5. Metrics Aren’t Free
“To anyone who has ever said, ‘Let’s just add one more thing to this dashboard’: Metrics are not free.”
“Every time we build the metric, if it is done correctly, somebody needs to build business specs, technical specs. Someone needs to do data governance, coding. Somebody needs to do validation, automation, documentation, visualization, and then somebody needs to maintain the thing moving forward. Easily that’s a cost of $10,000,” says Robicsek.
6. The “Give a Darn” Test for Health Care Measurement
When measuring what matters, how do we know what that is? Robicsek describes a thought experiment where he sits with a small group of physicians considering a metric. “Imagine I told you that you’re doing better than your colleague on this measure,” he says to them. “Would you feel good about yourself? Imagine I told you you’re doing worse than your colleagues on this measure. Would you feel motivated to change your practice?”

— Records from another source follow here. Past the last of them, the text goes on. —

/-! ### Translation (R25, R35 to R40) -/

/-- What a translation gives. -/
inductive Xl where
  | ok (l : Loc)
  | fault
  | trap (cause : Nat)
  deriving DecidableEq, Repr

/-- What a cached translation gives: the trap of a check of R35, a location, or nothing, where Dirty could not be set because the
slot has changed (R40). -/
def State.tlbUse (s : State) (c va : Nat) (n : Need) (t : Tlb) : State × Option Xl :=
  match s.checkEntry c t.z t.entry n with
  | some cause => (s, some (.trap cause))
  | none =>
    if (n.write || n.atomic) && !n.dropped t.entry then
      let r := s.mem.markDirty t
      let s := { s with mem := r.1 }
      if r.2 then (s, some (.ok (s.locOf c t.z t.entry va))) else (s, none)
    else (s, some (.ok (s.locOf c t.z t.entry va)))

/-- A translation that misses: a walker probes the tables (R33 to R36, R50, R51), and what it finds is placed into the caches
with Accessed set, and Dirty for a write (R40). A miss that waits for a walker answers as a fault does, and its record waits
for the walker (log entry 54, DEDUCED). -/
def State.translateWalk (s : State) (core c va : Nat) (n : Need) (descs : SMap Nat) : State × Xl :=
  if n.wait && s.mem.walkBusy core c va then (s, .fault)
  else match s.probe c va descs with
  | .bad slot => (s.badProbe core c slot, .trap cXLATE)
  | .absent => (s, .fault)
  | .hit z slot m =>
    let e := m / 2 ^ 64
    if s.malformed c z e || decide (bitsOf m 32 16 ≠ 0) then
      (s, if n.dropped e then .ok (s.locOf c z e va) else .trap cBADPTE)
    else
      let s := s.modM fun m => m.tlbPlace core c va z slot e
      let t : Tlb := ⟨core, c, z, va / pageBytes z, bitSet e 59 true, slot⟩
      match s.checkEntry c z t.entry n with
      | some cause => (s, .trap cause)
      | none =>
        (if (n.write || n.atomic) && !n.dropped t.entry && !eDirty e then s.modM fun m => m.dirtied t else s,
          .ok (s.locOf c z t.entry va))

/-- One attempt through the caches: nothing where they hold no translation, or one whose slot has changed. -/
def State.translateOnce (s : State) (core c va : Nat) (n : Need) : State × Option Xl :=
  match s.mem.tlbFind core c va with
  | some t => s.tlbUse c va n t
  | none =>
    match s.mem.tlbFind (tlbDie (dieOf core)) c va with
    | some t => (s.modM fun m => { m with tlbs := m.tlbs ++ [{ t with unit := core }] }).tlbUse c va n t
    | none => (s, none)

/-- The address of memory that no page entry maps, under a context's image key (R68, R324). -/
def State.imageLoc (s : State) (c pa : Nat) : Loc :=
  ⟨false, pa, homeOf (4 + pa / 2 ^ 38 % 4) pa, s.trust.imgKeys.get 0 c, false, 0, snapBase + pa, true⟩

/-- The translation of an access of a core in a context (R25, R33 to R40): where the caches hold none, and where Dirty could
not be set, the tables are probed. An argument snapshot is reached without translation, sealed under the image key (R324). -/
def State.translate (s : State) (core c va : Nat) (n : Need) : State × Xl :=
  if snapBase ≤ va then
    let pa := va - snapBase
    (s, if n.write || n.exec then .trap cPERM else .ok (s.imageLoc c pa))
  else
  let descs := (s.x.ctxs.find? c).elim [] Ctx.tables
  let r := s.translateOnce core c va n
  match r.2 with
  | some q => (r.1, q)
  | none => r.1.translateWalk core c va n descs

/-- One translation among those of an instruction, with the granules whose probe was poisoned: such a granule is not
probed again (R25, R51). -/
def State.translateIn (s : State) (bad : List Nat) (core c va : Nat) (n : Need) : State × Xl × List Nat :=
  if bad.contains (va / 65536) then (s, .trap cXLATE, bad)
  else
    let t := s.translate core c va n
    (t.1, t.2, if t.2 = .trap cXLATE then bad ++ [va / 65536] else bad)

/-! ### Fault records (R41, R42) -/

/-- Waves held or logging on a record, the wave of the access that posts it among them; an engine's access holds none. -/
def Exec.waitersOf (x : Exec) (id : Nat) (new : Bool) : Nat :=
  let n := (x.waves.filter fun p =>
    p.2.pend.any (fun a => decide (a.frec = id)) || p.2.log.any (fun e => decide (e.held = some id)) ||
    p.2.staged.any fun g => g.accs.any (fun a => decide (a.frec = id)) || g.ents.any (fun e => decide (e.held = some id))).length
  min 1023 (if new then max 1 n else n)

/-- A fault record's 32 bytes (R41). -/
def FaultRec.bytes (r : FaultRec) (c waiters : Nat) : List Byte :=
  leBytes 32 (r.va % 2 ^ 48 + 2 ^ 48 * c + 2 ^ 64 * r.kind + 2 ^ 72 * dieOf r.core + 2 ^ 80 * r.core + 2 ^ 90 * r.slot +
    2 ^ 96 * waiters + 2 ^ 128 * r.seq)

/-- The fault-queue status word (R41). -/
def Ctx.faultStatus (c : Ctx) : Nat := c.fqSeq % 2 ^ 32 + (if c.fqOver then 2 ^ 32 else 0)

/-- Writes the fault-queue status word. -/
def State.faultStatus (s : State) (c : Nat) : State :=
  match s.x.ctxs.find? c with
  | none => s
  | some k => s.modM fun m => m.writePhys k.fqStat (leBytes 8 k.faultStatus)

/-- Posts the held-back records of a context in fault order, those that wait for a walker aside, while the ring has room, then the status word (R41,
R42). `new` is the record that an access of a wave has just made. -/
def State.postFaults (s : State) (c : Nat) (new : Option Nat := none) : State :=
  match s.x.ctxs.find? c with
  | none => s
  | some k =>
    match k.fqBase with
    | none => s
    | some base =>
      let held := k.faults.filter fun r => !r.posted && !r.walk
      if held.isEmpty then s
      else
        let room := k.fqSize - (k.fqSeq + 2 ^ 32 - k.fqCons) % 2 ^ 32
        let now := (held.take room).zipIdx
        let s := now.foldl (fun s p =>
          let r : FaultRec := { p.1 with seq := (k.fqSeq + p.2) % 2 ^ 32, posted := true }
          let s := s.modM fun m => m.writePhys (base + 32 * (r.seq % k.fqSize)) (r.bytes c (s.x.waitersOf r.id (decide (new = some r.id))))
          s.modX fun x => x.modCtx c fun q => { q with faults := q.faults.map fun t => if t.id = r.id then r else t }) s
        let done_ := decide (room < held.length)
        (s.modX fun x => x.modCtx c fun q =>
          { q with fqSeq := (k.fqSeq + now.length) % 2 ^ 32, fqOver := done_ }).faultStatus c

/-- A walker starts for a record, or the record joins the one of its die that walks its granule (R50). -/
def State.walk (s : State) (c : Nat) (r : FaultRec) : State :=
  match s.mem.walks.find? fun w => decide (w.die = dieOf r.core ∧ w.ctx = c ∧ w.granule = r.granule) with
  | some w => s.modM fun m => { m with walks := m.walks.map fun v => if v.id = w.id then { v with recs := setAdd v.recs r.id } else v }
  | none =>
    let t := s.x.take
    let w : Walker :=
      { id := t.1, die := dieOf r.core, core := r.core, ctx := c, granule := r.granule, write := r.write
        descs := (s.x.ctxs.find? c).elim [] Ctx.tables, recs := [r.id] }
    { s with mem := { s.mem with walks := s.mem.walks ++ [w] }, x := t.2.post 1 (.translationProbeReturn t.1) }

/-- Attaches a fault to the pending record of its granule and class, or makes one (R41); where the miss waits for a walker,
the record is not posted before its probes return (R50, log entry 54, DEDUCED). -/
def State.fault (s : State) (c core slot va kind : Nat) (write : Bool) : State × Nat :=
  let g := va / 65536
  let pend := (s.x.ctxs.find? c).bind fun k => k.faults.find? fun r => decide (r.granule = g) && decide (r.write = write)
  match pend with
  | some r => (s, r.id)
  | none =>
    let busy := s.mem.walkBusy core c va
    let t := s.x.take
    let r : FaultRec := ⟨t.1, 0, false, g, write, kind, va / 32 * 32, core, slot, busy⟩
    let s := { s with x := t.2.modCtx c fun k => { k with faults := k.faults ++ [r] } }
    if busy then (s.walk c r, t.1) else (s.postFaults c (if kind < 5 then some t.1 else none), t.1)

end Sys2Proof.Machine
end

“If the answer to both of those questions is not yes, let’s not build this measure. It’s not worth our time. We’ll go focus on something else.”
“Sitting at the front of this room is my partner in crime, Dr. Caleb Stowell, looking like the cat who ate the canary. He’s showing [the surgeons] the results of the process that I’ve described. They’re measuring to learn. He’s identified a measure that passes the ‘give a darn’ test for them, and some of those surgeons are literally leaning in. I work for 51-hospital system, but where this change happens, where you win hearts and minds, is in rooms like this.”
Robicsek’s final proposal: Try the “give a darn” test for health care measurement. And note that in many “give-a-darn” conversations, one metric that comes up as incredibly important to physicians is patient-reported outcomes.
From the NEJM Catalyst event Provider-Driven Data Analytics to Improve Outcomes, held at Cedars-Sinai Medical Center, January 31, 2019.